He opens the car door, delivers an unexpected smack to my bum and shoos me into the apple red Cadillac Escalade. Nothing shy and retiring about this fellow. I tingle again.
Within a short period of time we are at the Cow Palace in the city, taking in a game of the local, semi-pro ice hockey team, the Bulls. Our seats are middle of the pack, but it isn’t long before Bret exclaims, “Come on!”
We pirate a pair of empty seats on a piece of prime real estate and have a blast watching the Zamboni do doughnuts, eating the junkiest
of foods, and getting vocally up-in-arms over bad plays and cheap shots. Our team – during the course of the game I decided I liked the festivities so much that I would incorporate season tickets into my schedule, so yes, I refer to them as ‘our team’ – ends up losing in a shootout. But I am far from daunted, as I still have several games left this season and a full season to look forward to come Fall.
Walking back to the car, we are both giddy and animated, jumping about, laughing, punching and pushing each other like teenagers who ‘like’ each other. After milling aimlessly about the parking lot for so long that half the cars have gone, Bret casually asks, “Hey, where did we park?”

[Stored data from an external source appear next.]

/-- R35, R146: a step is the same move for both states. -/
theorem step_withSecrets :
    ∃ u v, step s = .next u ∧ step (s.withSecrets a b c d) = .next v ∧
      { u with dhkey := 0 }.withoutSecrets = { v with dhkey := 0 }.withoutSecrets ∧
      (¬ s.executes .dhShared → u.withoutSecrets = v.withoutSecrets) := by
  obtain ⟨drawn, rest, hn, h⟩ | ⟨off, drawn, rest, hn, h⟩ | ⟨off, w, rest, hn, h⟩ | ⟨rest, hn, h⟩ := step_cases s
  · obtain ⟨u, v, hu, hv, hdhkey, hview⟩ := coreStep_withSecrets a b c d { s with schedule := rest } drawn
    have hn' : (s.withSecrets a b c d).coreNext drawn rest := hn
    exact ⟨u, v, h.trans hu, (step_of_coreNext hn').trans hv, hdhkey,
      fun hne => hview fun ⟨hb, hi⟩ => hne ⟨hb, hi, drawn, rest, hn⟩⟩
  · have hread := hostRead_withSecrets a b c d { s with schedule := rest } off drawn
    exact ⟨_, _, h, (step_read (s := s.withSecrets a b c d) hn).trans (congrArg _ hread), views_of_eq rfl⟩
  · have hwrite := hostWrite_withSecrets a b c d { s with schedule := rest } off w
    exact ⟨_, _, h, (step_write (s := s.withSecrets a b c d) hn).trans (congrArg _ hwrite), views_of_eq rfl⟩
  · exact ⟨_, _, h, step_reset hn, views_of_eq rfl⟩

end

end Sys2Proof.Machine
end

section
/-! The statements of spec/10_state.md's family. -/

namespace Sys2Proof.Machine

/-- Settles O56: a core move is one of the effects of a command, which keep the invariants; a host access changes nothing
they speak of; and reset establishes them. -/
theorem stepKeepsInvariants : Obligations.StepKeepsInvariants := by
  intro s t hs h
  obtain ⟨d, rest, -, hcore⟩ | hhost | ⟨rest, rfl⟩ := step_core_host_reset h
  · have hs' : { s with schedule := rest }.Inv := hs.of_invPart_eq rfl
    exact coreStep_keeps_inv hs' hcore
  · exact hs.of_withoutHost_eq hhost
  · exact applyReset_inv _

/-- Settles O10: the register at the offset holds what the register map says. -/
theorem idleReadFollowsRegisterMap : Obligations.IdleReadFollowsRegisterMap := by
  intro s off d rest hb hread
  rw [step_read_idle hread hb, regValue_regAt]

/-- Settles O12: the offset's register holds the host's writes, no other offset has it, and a write of it changes such
registers only. -/
theorem inputWriteReplacesOneWord : Obligations.InputWriteReplacesOneWord := by
  intro s off v rest hb hoff hwrite
  have hholds : (regAt off).holdsHost = true := (holdsHost_regAt off).2 hoff
  refine ⟨_, step_write_idle hwrite hb, writeIdle_withoutInputs hholds _ _, fun off' => ?_⟩
  have hsame : regAt off' = regAt off ↔ off' = off := ⟨regAt_injective off off' hholds, congrArg regAt⟩
  rw [← regValue_toNat, ← regValue_toNat, regValue_writeIdle _ _ _ _ hholds, regValue_schedule, apply_ite BitVec.toNat]
  simp only [hsame]

/-- Settles O57: each effect is compared with the state it starts from, register by register. -/
theorem onlyTheseCommandsWrite : Obligations.OnlyTheseCommandsWrite := by
  intro i s t h
  cases effect_of_exec h with
  | softReset => simp [Instr.op]
  | refused => simp
  | _ => simp [Instr.op, loadSubkeys]

/-- Settles O58: a core move emits what its command does, if PTRACE = 1, and no other move touches the trace. -/
theorem traceOnlyGrows : Obligations.TraceOnlyGrows := by
  intro s t h
  obtain ⟨d, rest, hn, hcore⟩ | hhost | ⟨rest, rfl⟩ := step_core_host_reset h
  · obtain ⟨evs, ht, hquiet⟩ := coreStep_trace hcore
    exact ⟨evs, ht, fun hc => hquiet (hc.imp_right (·.resolve_right (not_not.2 ⟨d, rest, hn⟩)))⟩
  · exact ⟨[], by rw [trace_of_withoutHost_eq hhost, List.append_nil], fun _ => rfl⟩
  · exact ⟨[], by simp, fun _ => rfl⟩

/-- Settles O60: the two runs make the same move, which is the core's, a read, a write, or reset. -/
theorem secretsStayInside : Obligations.SecretsStayInside := by
  intro s t hst
  rw [eq_withSecrets hst]
  exact step_withSecrets _ _ _ _ s

/-- Settles O7: the core's move with no word pending. -/
theorem idleCoreKeepsState : Obligations.IdleCoreKeepsState := by
  intro s d rest hb hn
  rw [step_of_coreNext hn]
  exact coreStep_idle hb

/-- Settles O11: CMD stands at its offset, a write of it issues or is dropped, and it reads as it stands at any time. -/
theorem cmdWriteIssues : Obligations.CmdWriteIssues := by
  have hreg : regAt (wordOff 0x010) = .cmd := by decide
  refine ⟨fun s w rest hb hwrite => ?_, fun s w rest hb hwrite => ?_, fun s d rest hread => ?_, rfl⟩
  · rw [step_write_idle hwrite hb, hreg]
    rfl
  · obtain ⟨hoff, -⟩ | ⟨hoff, -⟩ | ⟨-, -, hstep⟩ := step_write_busy hb hwrite
    · cases hoff
    · cases hoff
    · exact hstep
  · rw [step_read_live hread (by decide), ← regValue_regAt, hreg]
    rfl

/-- Settles O14: both registers take a write at any time. -/
theorem ctrlAndStatusWrites : Obligations.CtrlAndStatusWrites := by
  refine ⟨fun s v rest hwrite => ?_, fun s v rest hwrite => ?_⟩
  · exact ⟨_, step_write_ctrl hwrite, rfl, rfl⟩
  · exact ⟨_, step_write_status hwrite, writeStatus_eq _ _, (Bool.and_assoc _ _ _).symm⟩

/-- Settles O17: the reset state is what reset makes of itself, and reset brings any state there. -/
theorem resetValues : Obligations.ResetValues :=
  ⟨applyReset_atReset State.reset, rfl, rfl, rfl, rfl, fun s => ⟨applyReset_atReset s, rfl, rfl, rfl⟩⟩

/-- Settles O18: the step is reset applied, which keeps the trace and what is not CSCORE's. -/
theorem hardwareResetStep : Obligations.HardwareResetStep := by
  intro s rest h
  exact ⟨_, step_reset h, applyReset_atReset _, rfl, rfl, rfl, rfl, rfl, rfl, rfl⟩

/-- Settles O19: reset applied, and DONE set. -/
theorem softResetCompletes : Obligations.SoftResetCompletes := by
  intro s
  exact ⟨_, rfl, applyReset_atReset s, rfl, statusWord_softReset s, rfl, rfl, rfl, rfl, rfl, rfl⟩

/-- Settles O55: the reset state is what reset makes of itself, and reset establishes the invariants. -/
theorem invariantsHoldAtReset : Obligations.InvariantsHoldAtReset :=
  applyReset_inv State.reset

end Sys2Proof.Machine
end

section
/-! SUPPORT. Idle host accesses one after another: what each step leaves of the registers and of the record of reads
(spec/20_memory.md rules R44, R46). -/

namespace Sys2Proof.Machine

/-- What the host has read is no register's value. -/
theorem regValue_deliver (r : WinReg) (v : Word) (s : State) : regValue r (deliver v s) = regValue r s := by
  cases r with
  | big r k => cases r <;> rfl
  | _ => rfl

variable {s : State} {off off' : WordOff} {rest : List Turn}

/-- R44: an idle read delivers the register's value and changes no register. -/
theorem step_read_idle_keeps {d : Word} (hb : s.busy = false) (h : s.schedule = .read off d :: rest) :
    ∃ t, step s = .next t ∧ t.busy = false ∧ t.schedule = rest ∧
      t.busReads = s.busReads ++ [regValue (regAt off) s] ∧ ∀ r, regValue r t = regValue r s :=
  ⟨_, step_read_idle h hb, hb, rfl, rfl, fun r => by
    rw [← regValue_schedule r s rest]
    exact regValue_deliver r _ { s with schedule := rest }⟩

/-- R44: an idle write of a register that holds it replaces that register's value and no other's, and is no read. -/
theorem step_write_idle_replaces {v : Word} (hb : s.busy = false) (hoff : (regAt off).holdsHost = true)
    (h : s.schedule = .write off v :: rest) :
    ∃ t, step s = .next t ∧ t.busy = false ∧ t.schedule = rest ∧ t.busReads = s.busReads ∧
      ∀ r, regValue r t = if r = regAt off then v else regValue r s := by
  have hkept := writeIdle_withoutInputs hoff v { s with schedule := rest }
  refine ⟨_, step_write_idle h hb, ?_, ?_, ?_, fun r => ?_⟩
  · exact (congrArg State.busy hkept :).trans hb
  · exact (congrArg State.schedule hkept :)
  · exact (congrArg State.busReads hkept :)
  · rw [regValue_writeIdle _ _ _ _ hoff, regValue_schedule]

/-- R44, R46: two words written to different registers that hold them read back as written. -/
theorem run_writes_then_reads {v v' d d' : Word} (hb : s.busy = false) (hoff : (regAt off).holdsHost = true)
    (hoff' : (regAt off').holdsHost = true) (hne : regAt off ≠ regAt off')
    (h : s.schedule = [.write off v, .write off' v', .read off d, .read off' d']) :
    ∃ t, core.run 4 s = .next t ∧ t.busReads = s.busReads ++ [v, v'] := by
  obtain ⟨t1, h1, hb1, hs1, hr1, hv1⟩ := step_write_idle_replaces hb hoff h
  obtain ⟨t2, h2, hb2, hs2, hr2, hv2⟩ := step_write_idle_replaces hb1 hoff' hs1
  obtain ⟨t3, h3, hb3, hs3, hr3, hv3⟩ := step_read_idle_keeps hb2 hs2
  obtain ⟨t4, h4, -, -, hr4, -⟩ := step_read_idle_keeps hb3 hs3
  have hfirst : regValue (regAt off) t2 = v := by rw [hv2, if_neg hne, hv1, if_pos rfl]
  have hsecond : regValue (regAt off') t3 = v' := by rw [hv3, hv2, if_pos rfl]
  refine ⟨t4, ?_, ?_⟩
  · rw [run_succ h1, run_succ h2, run_succ h3, run_succ h4]
    rfl
  · rw [hr4, hsecond, hr3, hfirst, hr2, hr1, List.append_assoc, List.singleton_append]

/-- R25, R26, R68: KEY and DIN are pairs of two different registers that hold the host's writes. -/
theorem pairRegs_hold {r : PairReg} (hr : r = .key ∨ r = .din) :
    (regAt (offsetOf (pairRegs r).1)).holdsHost = true ∧ (regAt (offsetOf (pairRegs r).2)).holdsHost = true ∧
      regAt (offsetOf (pairRegs r).1) ≠ regAt (offsetOf (pairRegs r).2) := by
  obtain rfl | rfl := hr <;> decide

/-- R68: `rd64` puts the words of a block together again. -/
theorem rd64_value_words (r : PairReg) (x : Block) : (HostOp.rd64 r).value [hiWord x, loWord x] = x.toNat := by
  have hwords := congrArg BitVec.toNat (hiWord_append_loWord x)
  rw [append_words_toNat] at hwords
  simpa [HostOp.value] using hwords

We both stop short and realize we have managed to misplace the car. Despite the relative emptiness of the lot, we see no sign of Bret’s oversized, red-delicious status symbol and really can’t recall in which direction to look. We start the long trek around the arena, traversing some turf I am positive is nowhere near any area where humans might park. As we walk, we touch and grab and laugh, pausing for the occasional urgent tonsil-tickling kiss session. As we round the loading dock, Bret stops and leans against a crew truck, pulling me into him and off-balance as he begins a new assault of my lips and neck. Greedily, he starts groping me, quietly grunting and growling his intentions. I get the feeling that he wants me and that he wants me right here and now.
Elise Phillips, that sweet new-agey healer type who I had on the show awhile back, said sometimes our chakras are in conflict. I wonder what she meant by that. Huh.
What the heck? Who thinks of old work contacts when they’re being manhandled by a hot guy? And why on earth am I thinking about esoteric eastern philosophy at a time like this?
Elise described them in colors, something that an OCD color-coded spreadsheet lover like me could understand. Red is the root chakra located at the root of the body, the bowels of your core, Kundalini energy, instinct, survival, security, that sort of thing.
Bret holds my face in one hand, pulling my hair down with the other, forcing my head back for even greater access to my exposed neck and hungry mouth. His lips find the spot where my jaw meets my ear.
Orange is the second chakra, the seat of emotion, creativity, sexual and sensual energy.
Well color me orange! He nibbles and sucks my ear and neck, whispering sweet nothings – scratch that – breathing salacious threats of sexual carnage.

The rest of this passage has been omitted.